Reaction to the EU’s announcement from industry leaders was mixed, with some taking the opportunity to highlight current failings in the approach to regulation.

Fernando Gutierrez, Chief Marketing Officer at Dash stated: “Despite some laudable efforts, regulation that affects blockchain is still fragmented, increasing the uncertainty and overall costs. Although Europe is active in terms of declarations, partnerships, and alliances, at the end of the day that is not what is needed in order for the Blockchain industry to flourish. Generally speaking, technology leaps tend to happen within smaller companies, however, the current approach tends to favor larger corporations, which in turn makes innovation within these smaller businesses more difficult.”

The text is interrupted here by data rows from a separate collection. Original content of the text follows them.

/-- Word, low bit, width of a SET field, and the VALUE it admits (Table 13-2). -/
def setField : Nat → Option (Nat × Nat × Nat × (Nat → Bool))
  | 1 => some (1, 9, 4, fun v => decide (v ≤ 8))
  | 2 => some (7, 0, 32, fun v => decide (v < 2 ^ 32) && topPGood v)
  | 3 => some (8, 0, 32, fun v => decide (v < 2 ^ 32) && tempGood v)
  | 4 => some (10, 0, 16, fun v => decide (v < 2 ^ 16))
  | 5 => some (1, 16, 4, fun v => decide (v ≤ 15))
  | 6 => some (1, 15, 1, fun v => decide (v ≤ 1))
  | 7 => some (1, 13, 1, fun v => decide (v ≤ 1))
  | _ => none

/-- SET (R351): one field changes; the DONE carries its previous value. -/
def execSet (e : Fin 16) (lsn : BitVec 64) (s : State) : Host.Outcome State Fault Refusal :=
  .next (request s e.val lsn.toNat 3
    (fun s t => [isOpen s t,
      ((match setField (arg t 24 1) with | some f => f.2.2.2 (arg t 32 8) | none => false) && arg t 25 7 == 0 && restZero t 1 40, 0x0B02)])
    fun s t => match setField (arg t 24 1) with
      | some (w, lo, n, _) => answer (pendFld s (zOf t) w lo n (arg t 32 8)) e.val t 0 (fld (pword s (zOf t) w) lo n)
      | none => s)

/-! ### KEEP, RELEASE, TRIM, CLOSE (R351, R354, R356) -/

/-- The lowest free index of the core's share. -/
def freeHandle (s : State) (e c : Nat) : Option Nat := (handleShare s e c).find? fun i => !(tget {} (srv s e).p.handles i).live

/-- KEEP (R354). -/
def execKeep (e : Fin 16) (lsn : BitVec 64) (s : State) : Host.Outcome State Fault Refusal :=
  .next (request s e.val lsn.toNat 4
    (fun s t => [isOpen s t, (decide (1 ≤ arg t 24 4 ∧ arg t 24 4 ≤ pword s (zOf t) 2), 0x0B0F), ((freeHandle s e.val t.core).isSome, 0x0B0E)])
    fun s t =>
      let z := zOf t
      let ix := (freeHandle s e.val t.core).getD 0
      let g := (tget {} (srv s e.val).p.handles ix).gen
      let gen := if g + 1 < 2 ^ 32 then g + 1 else 1
      let ents := (List.range (cdiv (arg t 24 4) 256)).map fun i => paneNow s e.val z i
      let frozen (x : Nat) : BitVec 64 := BitVec.ofNat 64 (setFld x 60 1 1)
      let own := (ents.filter fun x => fld x 60 1 == 0 && fld x 61 3 != 7).map frozen
      let uses := ((srv s e.val).p.handles.filter fun h => h.2.live && ents.any fun x => fld x 60 1 == 1 && h.2.own.contains (frozen x)).map (·.1)
      let s := ents.zipIdx.foldl (fun s p => if fld p.1 60 1 = 0 ∧ fld p.1 61 3 ≠ 7 then listPane s e.val t.core z p.2 2 p.1 else s) s
      let s := uses.foldl (fun s h => modHandle s e.val h fun x => { x with users := x.users + 1 }) s
      let s := modHandle s e.val ix fun _ =>
        { gen := gen, live := true, keeper := z, keeperIn := true, len := arg t 24 4, model := fld (pword s z 1) 20 8, panes := ents.map frozen, own := own,
          uses := uses, users := 1, expiry := if arg t 28 4 = 0 then none else some (stepNo s + arg t 28 4) }
      answer s e.val t 0 (pack [(0, 32, ix), (32, 32, gen), (64, 64, handleTag s e.val ix gen (arg t 12 4)), (128, 32, arg t 24 4)]))
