/-- A message of this device; STEP is the last step it committed. -/
def crlMsg (s : State) (dest subject v cause : Nat) : CrlMsg :=
  { flags := 0, sender := BitVec.ofNat 16 (myIx s), dest := BitVec.ofNat 16 dest, subject := BitVec.ofNat 16 subject, v := BitVec.ofNat 64 v,
    step := BitVec.ofNat 48 (s.vote.last), variant := BitVec.ofNat 8 (rf s (parA 0x000) 56 4), cause := BitVec.ofNat 8 cause, down := 0, up := 0, wear := 0,
    part := 0, aux := 0, secver := BitVec.ofNat 32 (rf s (parA 0x034) 0 32) }

/-- A message goes on the first link of its route, a flood on every vote link. -/
def crlSend (s : State) (type : Nat) (m : CrlMsg) : State :=
  if m.dest = 0xFFFF then (voteLinkList s).foldl (fun s n => sendMgmt s n 2 2 (crlRows type m)) s
  else match tget [] s.routes m.dest.toNat with
    | n :: _ => sendMgmt s n 2 2 (crlRows type m)
    | [] => s

/-- A received message is forwarded, or taken: a flood at its first receipt is both (R371). -/
def crlIn (s : State) (type : Nat) (m : CrlMsg) (f : State → State) : State :=
  if m.dest = 0xFFFF then
    let key := (type, m.sender.toNat, m.subject.toNat, m.v.toNat)
    if s.crl.seen.contains key then s else f (crlSend (modCrl s fun c => { c with seen := c.seen ++ [key] }) type m)
  else if m.dest.toNat ≠ myIx s then crlSend s type m
  else f s

/-- A flood of this device. -/
def crlFlood (s : State) (type : Nat) (m : CrlMsg) : State :=
  crlSend (modCrl s fun c => { c with seen := c.seen ++ [(type, m.sender.toNat, m.subject.toNat, m.v.toNat)] }) type m

/-! ### Decisions and the action table (R375 to R377) -/

/-- T_A of a decision or report at tick d (R377). -/
def actionTickOf (s : State) (d : Nat) : Nat := launchT s + cdiv (d + actLead s + cwLen s - launchT s) (max (frameLen s) 1) * frameLen s

/-- A subject decided DOWN or reported: one per subject, cause and tick. -/
def addDec (s : State) (x : CrlDec) (down : Bool) : State :=
  if s.crl.decs.contains x then s
  else
    let s := modCrl s fun c => { c with decs := c.decs ++ [x] }
    let s := setRg s (crlA 0x020) (pack [(51, 13, x.subject), (48, 3, x.cause), (40, 1, b2n down), (0, 32, min (2 ^ 32 - 1) (rf s (crlA 0x020) 0 32 + 1))])
    let s := setRg (setRf s (crlA 0x010) 60 4 2) (crlA 0x018) x.tick
    if x.subject = myIx s then msix s 0 3 else s

/-- The subjects of an action tick. -/
def subjectsAt (s : State) (t : Nat) : List Nat := ascending ((s.crl.decs.filter fun d => d.tick == t).map (·.subject))

/-- The entry that applies at an action tick: the first that names exactly the subjects, admits every cause and fits the
variant running (R377); a PROMOTE of the Keel needs none (R380). -/
def entryAt (s : State) (t : Nat) : Option ActEnt :=
  let ds := s.crl.decs.filter fun d => d.tick == t
  let v := rf s (parA 0x000) 56 4
  match ds.find? (·.forced) with
  | some d => some { a := d.subject, b := 0xFFFF, causes := 0, from_ := 0xFF, action := 2, variant := v }
  | none => s.actTab.find? fun e =>
      (if e.b = 0xFFFF then [e.a] else ascending [e.a, e.b]) == subjectsAt s t && ds.all (fun d => decide (1 ≤ d.cause) && bitAt e.causes (d.cause - 1)) &&
      (e.from_ == 0xFF || e.from_ == v)

/-- The variant running. -/
def runningVar (s : State) : Nat := rf s (parA 0x000) 56 4

/-- The variant that starts with the next frame, if a swap is scheduled (R377, R378). -/
def scheduled (s : State) : Option Nat :=
  let t := frameStartT s + frameLen s
  if 2 < (subjectsAt s t).length then none
  else match entryAt s t with
    | some e => if e.action ≠ 4 ∧ e.variant ≠ runningVar s then some e.variant else none
    | none => none

/-- A vote on a subject opens here (R374); `own` is this elector's bit, `from_` the first round it sends in. -/
def openVote (s : State) (x v cause from_ : Nat) (down : Bool) : State :=
  if s.crl.votes.any fun y => y.subject == x && y.v == v then s
  else
    let b := 2 ^ electNo s x (myIx s)
    let s := modCrl s fun c =>
      { c with votes := c.votes ++ [{ subject := x, v := v, cause := cause, down := if down then b else 0, up := if down then 0 else b, from_ := from_, sent := 0 }],
               noVote := tset 0 c.noVote x (c.win + missLimit s) }
    setRf s (crlA 0x010) 60 4 1

/-- This elector suspects a device (R373, R36). -/
def suspect (s : State) (x v cause : Nat) : State :=
  openVote (raiseCrl s 0x0C02 0 (some x) [(0, 1, cause), (8, 8, v)]) x v cause 1 true

/-- Crownline decides nothing in a fleet of two, and a device alone has no electorate (R379, R380). -/
def voting (s : State) : Bool := decide (3 ≤ fleetSize s)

Gutierrez added that Europe has been fighting for its place as a blockchain and crypto industry frontrunner for some time now and multiple hubs are beginning to emerge within Europe, notably Switzerland, which has provided businesses with certainty and a clear legal framework. He noted that smaller jurisdictions like Gibraltar and Malta have admirably established competitive legal frameworks to attract new blockchain companies and to assist in the relocation of existing ones.

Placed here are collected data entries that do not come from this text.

/-- The items of a section. -/
def itemsOf (b : List Byte) : List Item := itemsFrom (b.length / 16 + 1) 0 b
/-- The KEY of an item of Table 12-16. -/
def itemKey (n : Nat) : Nat := 0xFFFF000000000000 + n
/-- The first item of a section with a key. -/
def itemOf (b : List Byte) (k : Nat) : Option Item := (itemsOf b).find? fun i => i.key == k

/-! ### Registers marked "parison" (R478) -/

/-- A register that the parison fills: its table, width in bytes, distance to the next of its table, the bits that are
the parison's, and the sections in which Table 12-3 places it. -/
structure ParReg where
  table : Nat
  width : Nat
  stride : Nat
  mask : Nat
  places : List (Nat × Nat)
deriving DecidableEq, Repr

/-- A register of 64 bits, all the parison's. -/
def par64 (t : Nat) (ps : List (Nat × Nat)) : Option ParReg := some { table := t, width := 8, stride := 8, mask := 2 ^ 64 - 1, places := ps }
/-- A register of 32 bits. -/
def par32 (t : Nat) (ps : List (Nat × Nat)) : Option ParReg := some { table := t, width := 4, stride := 4, mask := 2 ^ 32 - 1, places := ps }

/-- The parison's registers of a core (sections 0x0011, 0x0012, 0x0014, 0x0021, 0x0060; log entry 20). -/
def parCore (c o : Nat) : Option ParReg :=
  if 0x2020 ≤ o ∧ o < 0x2200 ∧ 0x20 ≤ o % 0x100 ∧ o % 0x100 < 0x40 ∧ o % 8 = 0 then
    let b := (o - 0x2000) / 0x100
    some { table := 1, width := 8, stride := 8, mask := 2 ^ 31, places := [(0x11, 4 * c + 2 * b), (0x11, 4 * c + 2 * b + 1)] }
  else if o = 0x3010 then some { table := 2, width := 4, stride := 4, mask := 0xFFFF, places := [(0x12, c)] }
  else if o = 0x4020 then par64 3 [(0x14, c)]
  else if o = 0x4028 then par64 4 [(0x21, 0), (0x60, c)]
  else if 0x4100 ≤ o ∧ o < 0x4200 ∧ o % 8 = 0 then some { table := 5, width := 8, stride := 8, mask := 2 ^ 32 - 1, places := [(0x60, c)] }
  else if 0x4200 ≤ o ∧ o < 0x4280 ∧ o % 8 = 0 then par64 6 [(0x60, c)]
  else none

/-- The parison's registers of a stack (sections 0x0021, 0x0040 to 0x0044). -/
def parStack (k o : Nat) : Option ParReg :=
  if o = 0x000 then some { table := 7, width := 4, stride := 4, mask := 7, places := [(0x40, k), (0x41, k)] }
  else if o = 0x010 then par64 8 [(0x42, k)]
  else if o = 0x018 then par32 9 [(0x41, k)]
  else if o = 0x020 then some { table := 10, width := 8, stride := 8, mask := 2 ^ 48 - 1, places := [(0x44, k)] }
  else if o = 0x028 then par32 11 [(0x21, 0), (0x42, k)]
  else if 0x100 ≤ o ∧ o < 0x300 ∧ o % 8 = 0 then some { table := 12, width := 8, stride := 8, mask := 63, places := [(0x41, k)] }
  else if 0x400 ≤ o ∧ o < 0x480 ∧ o % 8 = 0 then par64 13 [(0x42, k)]
  else none

/-- The parison's registers of a link (section 0x0030). -/
def parLink (n o : Nat) : Option ParReg :=
  let ps := [(0x30, n)]
  if o = 0x000 then par64 14 ps
  else if o = 0x018 then some { table := 15, width := 8, stride := 8, mask := 0xFFFFFFFF0000, places := ps }
  else if o = 0x020 then par64 16 ps
  else if 0x1000 ≤ o ∧ o < 0x3000 ∧ o % 4 = 0 then par32 17 ps
  else if 0x4000 ≤ o ∧ o < 0xC000 ∧ o % 8 = 0 then par64 18 ps
  else none

/-- The parison's registers of the root (sections 0x0003, 0x0050, 0x0080). -/
def parRoot (o : Nat) : Option ParReg :=
  let f := [(0x03, 0)]
  let m := [(0x80, 0)]
  if o = 0x10010 then par64 20 f
  else if o = 0x1001C then par32 21 f else if o = 0x10020 then par32 22 f else if o = 0x10024 then par32 23 f
  else if o = 0x10028 then par32 24 f else if o = 0x10040 then par32 25 f else if o = 0x11004 then par32 26 f
  else if 0x14000 ≤ o ∧ o < 0x15000 ∧ o % 0x100 < 0x28 ∧ o % 8 = 0 then par64 (27 + (o - 0x14000) / 0x100) f
  else if o = 0x15000 then par64 43 m
  else if 0x15040 ≤ o ∧ o < 0x15080 ∧ o % 4 = 0 then par32 44 m
  else if o = 0x16000 then par64 45 m
  else if 0x16100 ≤ o ∧ o < 0x16280 ∧ o % 16 = 0 then some { table := 46, width := 8, stride := 16, mask := 2 ^ 64 - 1, places := m }
  else if 0x16400 ≤ o ∧ o < 0x16A00 ∧ o % 4 = 0 then par32 47 m
  else if 0x16A00 ≤ o ∧ o < 0x16BE0 ∧ o % 8 = 0 then par64 48 (m ++ [(0x50, (o - 0x16A00) / 40)])
  else if o = 0x17000 ∨ o = 0x17008 then par64 49 m
  else if o = 0x17038 ∨ o = 0x17040 ∨ o = 0x17048 then par64 50 m
  else none

/-- The register at a device address, if it is marked "parison" and an item may fill it. -/
def parReg (a : Nat) : Option ParReg :=
  let o := a % 0x10000
  let k := a / 0x10000 % 0x100
  match a / 0x1000000 with
  | 0x20000 => parRoot (a % 0x1000000)
  | 0x20001 => if k < 60 then parCore k o else none
  | 0x20002 => if k < 12 then parStack k o else none
  | 0x20003 =>
    if k < 12 ∧ o % 8 = 0 then
      (if 0x20 ≤ o ∧ o < 0x48 then par64 51 [(0x50, k)] else if 0x80 ≤ o ∧ o < 0xC0 then par64 52 [(0x50, k)] else if 0xC0 ≤ o ∧ o < 0x100 then par64 53 [(0x50, k)] else none)
    else none
  | 0x20004 => if k < 144 ∧ 0x1000 ≤ o ∧ o < 0x2C00 ∧ o % 4 = 0 then some { table := 19, width := 4, stride := 4, mask := 0x8F8F8F8F, places := [(0x20, k)] } else none
  | 0x20005 => if k < 24 then parLink k o else none
  | _ => none

/-- The bits of a register that a section of a type fills: decoder mode and grade share DRM_CFG (Table 12-3). -/
def maskFor (r : ParReg) (type : Nat) : Nat := if r.table = 7 then (if type = 0x40 then 1 else 6) else r.mask

/-- The item fills a register. -/
def covers (i : Item) (a : Nat) : Bool :=
  match parReg i.key, parReg a with
  | some r, some x => r.table == x.table && decide (i.key ≤ a ∧ a < i.key + r.stride * cdiv i.val.length r.width)
  | _, _ => false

Thomas Schouten, Marketing Lead for Lisk said the EU’s favourable stance on the future of blockchain technology should be welcomed. “Appropriate, well thought out regulation is key to a mature blockchain industry. Therefore, we’re happy that the largest regional legislative body is on our side,” he stated.

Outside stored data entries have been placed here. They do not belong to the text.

/-- The power ledger (R317). -/
def failLedger (b : List Byte) (t : State) (rec_ : List Byte) (v : Nat) : Option LoadFail :=
  match secIn b v 0x70 0 with
  | none => none
  | some e =>
    let x := secOf b e
    let W := natAt x 0 2
    let budget := natAt x 4 2
    let ofs (w a : Nat) : Nat := 194 + 2 * (93 * w + a)
    let E (w a : Nat) : Nat := natAt x (ofs w a) 2
    let ceil (a : Nat) : Nat := natAt x (8 + 2 * a) 2
    let all := (List.range W).flatMap fun w => (List.range 93).map fun a => (w, a)
    let bad (reason w a off : Nat) : LoadFail := { code := 0x0A0D, sec := e.ix, off := off, det := [(0, 1, v), (1, 1, reason), (2, 2, w), (4, 1, a)] }
    refuseIf (decide (47185 < budget)) (bad 1 0 0 4) <|>
    ((all.find? fun p => decide (ceil p.2 < E p.1 p.2)).map fun p => bad 2 p.1 p.2 (ofs p.1 p.2)) <|>
    (((List.range 93).find? fun a => decide (acctLimit a < ceil a)).map fun a => bad 2 0 a (8 + 2 * a)) <|>
    (((List.range W).find? fun w =>
      decide (budget * (min (1024 * (w + 1)) (frameLen t) - 1024 * w) / 1024 < ((List.range 93).map (E w)).sum)).map fun w => bad 3 w 0 (ofs w 0)) <|>
    ((all.find? fun p => decide (p.2 < 72) && tileOff t rec_ p.2 && decide (0 < E p.1 p.2)).map fun p => bad 4 p.1 p.2 (ofs p.1 p.2))

/-- Step 12 for one variant. -/
def failVariant (s : State) (b : List Byte) (rec_ : List Byte) (v : Nat) : Option LoadFail :=
  let d := bodyDigest b
  let t := putPlan s b v d
  match firstPlace (contentFails b s rec_ v d) with
  | some p => some { code := 0x0A0B, cls := 0x0D, ix := p.1, sec := p.1, off := p.2, det := [(0, 2, p.1), (2, 1, v), (4, 8, p.2)] }
  | none =>
    (if v = 0 then ((keysOf s b).find? fun k => k.2.isNone).map fun k => { code := 0x0F03, sec := ((entOf b 0x01 0 0).map (·.ix)).getD 0xFFFF, off := 1280 * k.1, det := [(0, 1, k.1)] } else none) <|>
    failComposition b t v <|> failLedger b t rec_ v

/-! ### Step 13: the start configuration (R426) -/

/-- UPSTREAM of the start configuration record; a blank record has none. -/
def cfgUpstream (s : State) : Option Nat := s.flash.startCfg.map (·.2.1)

/-- Step 13. -/
def failStartCfg (s : State) (b : List Byte) : Option LoadFail :=
  let ts := plansOf s b
  let t := (ts.map (·.2)).headD s
  let up := cfgUpstream s
  let bad (reason link : Nat) : LoadFail := { code := 0x0E16, det := [(0, 1, stage s), (1, 1, reason), (2, 1, link), (3, 1, up.getD 0)] }
  if startKind s = 2 then none
  else if up ≠ some (rf t (ttA 0x028) 0 5) then some (bad 1 (rf t (ttA 0x028) 0 5))
  else ((anyUsed ts).find? fun n => lnkSt s n != 2).map fun n => bad 2 n

/-! ### The checks together -/

/-- Steps 1 to 13: the first check that fails. -/
def loadCheck (s : State) (b : List Byte) : Option LoadFail :=
  let rec_ := (repairRec s).getD []
  failHeader b <|> failOwner s b <|> failVersions s b <|> failDirectory s b <|> failDigests s b <|> failOwnership s b <|>
  (variantsOf b).findSome? (failVariant s b rec_) <|> failStartCfg s b

/-- A refusal: its fault with severity 4, PAR_REFUSE, and in stage 7 the start fails (R321, R422). -/
def refuseLoad (s : State) (f : LoadFail) : State :=
  let s := raise s f.code 4 f.cls f.ix 0xFFFF (det f.det)
  let s := if 0x0F03 ≤ f.code ∧ f.code ≤ 0x0F05 then bump s (secA 0x010) 48 16 else s
  let s := parRefuse s f.code f.sec f.off
  if stage s = 7 then failStage s f.code else s

/-! ### Step 14 (R314, R427, R446) -/

/-- The stack whose variant store holds a memory section. -/
def storeStack (e : DirEnt) : Nat := (if e.type = 0x11 then e.inst / 4 else e.inst) / 5
/-- The memory sections that a swap may have to copy (R313, R314), in directory order: those of the variants, and the
VARIANT 0 sections that a variant replaces and another one takes again. -/
def storeEnts (b : List Byte) : List DirEnt :=
  (dirEnts b).filter fun e => decide (0x10 ≤ e.type ∧ e.type ≤ 0x14) && (e.var != 0 || (dirEnts b).any fun x => x.var != 0 && x.type == e.type && x.inst == e.inst)
/-- Where a memory section lies in its stack's variant store: in directory order, each at a multiple of 128 bytes (log
entry 20). -/
def storeAddr (s : State) (b : List Byte) (e : DirEnt) : Nat :=
  (tget (0, 0) s.ranges (2 * 65536 + storeStack e)).1 + (((storeEnts b).filter fun x => x.ix < e.ix && storeStack x == storeStack e).map fun x => cdiv x.len 128 * 128).sum

/-- The variant stores filled. -/
def fillStores (s : State) (b : List Byte) : State := (storeEnts b).foldl (fun s e => putDram s (storeAddr s b e) (secOf b e)) s

/-- A measurement slot written and locked (R446). -/
def measure (s : State) (m : Nat) (d : List Byte) : State :=
  setRf (forN 8 s fun i s => setRg s (secA (0x100 + 64 * m + 8 * i)) (natAt d (8 * i) 8)) (secA 0x000) (57 + m) 1 1

/-- The ranging stage opens on a link of the plan: it has the plan's width and lanes (R276), and sends its IDENT (R298). -/
def openRanging (s : State) (n : Nat) : State :=
  let c := rg s (lnkA n 0x000)
  modLink (setRf (setRf s (lnkA n 0x008) 58 2 (fld c 32 2)) (lnkA n 0x008) 56 2 (fld c 30 2)) n fun l => { l with lanes := l.lanes ++ [{ op := 5, width := 0, sel := 0 }] }

/-- The image in force, with its measurements and PAR_STAT (R329, R446). -/
def loadShown (s : State) (b : List Byte) : State :=
  setParState (measure (measure { s with img := b } 1 (bodyDigest b)) 3 (shake256 (secBytes b 0 0x01 0) 32)) 3

/-- After the units are written: keys, twin state, power of unused link groups and spare tiles (R24, R469), alarm comparators
without an owner disabled (R320), an empty evicted set, measurements, and stage 7 ends. -/
def loadEnds (s : State) (b : List Byte) : State :=
  let s := fillStores s b
  let s := (keysOf s b).foldl (fun s k => match k.2 with
    | some key => setRf { s with envKeys := tset [] s.envKeys k.1 key } (secA (0x300 + 8 * k.1)) 61 1 1
    | none => s) { s with envKeys := [] }
  let s := setRg s (twnA 0x008) (if rg s (twnA 0) = 0 then 0 else pack [(60, 4, 1)])
  let used := anyUsed (plansOf s b)
  let s := ((List.range 24).filter fun n => linkUsed s n && lnkSt s n == 2).foldl openRanging s
  let s := forN 4 s fun g s => if (List.range 6).any fun i => used.contains (6 * g + i) then s else setRf s 0x02000001B010 (8 + g) 1 0
  let s := forN 72 s fun x s => if (List.range 60).any fun c => (core s c).present && (core s c).tile == x then s else setRf s (if x < 64 then 0x02000001B008 else 0x02000001B010) (x % 64) 1 0
  let s := forN 16 s fun n s => if alarmOwned s n then s else setRf s (ttA (0x208 + 16 * n)) 0 1 0
  let s := setEvicted { s with crl := { wear := s.crl.wear } } []
  let s := setRg s (parA 0x000) (pack [(60, 4, rf s (parA 0) 60 4), (24, 16, ((variantsOf b).map fun v => 2 ^ v).sum), (0, 16, dirCount b)])
  endStage (loadShown s b)

/-- Bytes of DRAM read through the decoders, and whether a sector was uncorrectable. -/
def readRange (s : State) (a n : Nat) : List Byte × Bool × State :=
  let r := (List.range (cdiv (a % 128 + n) 128)).foldl (fun (acc : List (List Byte) × Bool × State) i =>
    let x := readSectors acc.2.2 (a / 128 + i) false
    (rowBytes x.1 :: acc.1, acc.2.1 || x.2.1, x.2.2)) ([], false, s)
  (((r.1.reverse.flatMap id).drop (a % 128)).take n, r.2.1, r.2.2)

/-- The load staging ranges that the last image loaded gave the stacks (KIND 3), in ascending stack order. -/
def stagingRanges (s : State) : List (Nat × Nat) := (List.range 12).map (fun k => tget (0, 0) s.ranges (3 * 65536 + k)) |>.filter fun r => r.2 != 0

/-- An image fills the ranges in order. -/
def fillRanges (s : State) : List (Nat × Nat) → List Byte → State
  | r :: t, b => fillRanges (if b = [] then s else putDram s r.1 (b.take r.2)) t (b.drop r.2)
  | [], _ => s

/-- n bytes of an image from the ranges in order, through the decoders. -/
def drainRanges (s : State) : List (Nat × Nat) → Nat → List Byte × State
  | r :: t, n =>
    let x := readRange s r.1 (min r.2 n)
    let y := drainRanges x.2.2 t (n - r.2)
    (x.1 ++ y.1, y.2)
  | [], _ => ([], s)

/-- The Keel receives an image into the load staging range (R321). Before any parison has named a range, or where the
ranges do not hold it, the Keel holds the image (log entry 21). -/
def stageImage (s : State) (b : List Byte) : State :=
  let s := { s with staged := b }
  if b.length ≤ ((stagingRanges s).map (·.2)).sum then fillRanges s (stagingRanges s) b else s

/-- The staged image as the loader reads it. -/
def takeStaged (s : State) : State :=
  let n := s.staged.length
  if n ≤ ((stagingRanges s).map (·.2)).sum then (let x := drainRanges s (stagingRanges s) n; { x.2 with staged := x.1 }) else s

/-- Every pane table without storage: LOC 7, all other fields 0 (R236). -/
def emptyPanes (s : State) : State :=
  s.ranges.foldl (fun s r => if r.1 / 65536 = 1 then putDram s r.2.1 ((List.range (r.2.2 / 8)).flatMap fun _ => leBytes 8 (7 * 2 ^ 61)) else s) s

/-- The checks of R321: STATE 2 while they run. In stage 7 a cold start then writes every unit, and a reheat goes on to
compare sections (R433). In any other state a refusal is recorded, and an image that passes stays staged, since only a
start may load it (R27): STATE is what it was (DESIGN CHOICE, log entry 21). -/
def runChecks (s : State) : State :=
  let was := rf s (parA 0x000) 60 4
  let s := takeStaged (setParState s 2)
  match loadCheck s s.staged with
  | some f => refuseLoad s f
  | none =>
    if stage s ≠ 7 then setParState s was
    else if startKind s = 2 then s
    else loadEnds (emptyPanes (putPlan s s.staged 0 (bodyDigest s.staged))) s.staged

/-- PAR_CTRL_CHECK (R321, R329). -/
def execParCtrlCheck (s : State) : Host.Outcome State Fault Refusal := .next (runChecks s)

/-- DISCARD: the staging range is emptied and STATE is 0 (R329). -/
def discardStaged (s : State) : State := setParState { s with staged := [] } 0

/-- PAR_CTRL_DISCARD. -/
def execParCtrlDiscard (s : State) : Host.Outcome State Fault Refusal := .next (discardStaged s)

/-! ### Reheat (R433, R434) -/

/-- The site that holds a section. -/
def siteOfSec (e : DirEnt) : Nat :=
  if 0x10 ≤ e.type ∧ e.type ≤ 0x14 then storeStack e
  else match e.type with
    | 0x20 => tileSite (e.inst % 72)
    | 0x60 => e.inst / 5 | 0x61 => e.inst / 80
    | 0x40 => e.inst | 0x41 => e.inst | 0x42 => e.inst | 0x43 => e.inst | 0x44 => e.inst | 0x50 => e.inst
    | _ => 0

“Europe is strategically placed to take advantage of the blockchain innovation explosion,” said David Siegel, founder and CEO of the Pillar Project wallet group. “While the chairman of the SEC worries about protecting US investors who don’t need his protection, Americans rightly complain that they are being left out. Those of us in Europe are designing new business models, inventing the future of money, transforming supply chains, building new reg-tech and legal-tech platforms, and finding ways to create more resilient economies.

“It is a unique time to invest in European talent and entrepreneurship, and I applaud the EU for helping to lead the charge,” Siegel continued, while adding that the coming GDPR regulations are far too heavy handed and impractical, creating an administrative burden that doesn’t protect consumers. “They had a chance to put sensible guidelines in place and try to go after the bad actors, but instead, they penalize everyone for doing business as usual and taking reasonable precautions. I hope Europe doesn’t follow the US in financial regulation, and I hope the US doesn’t follow the EU in data and privacy regulation.”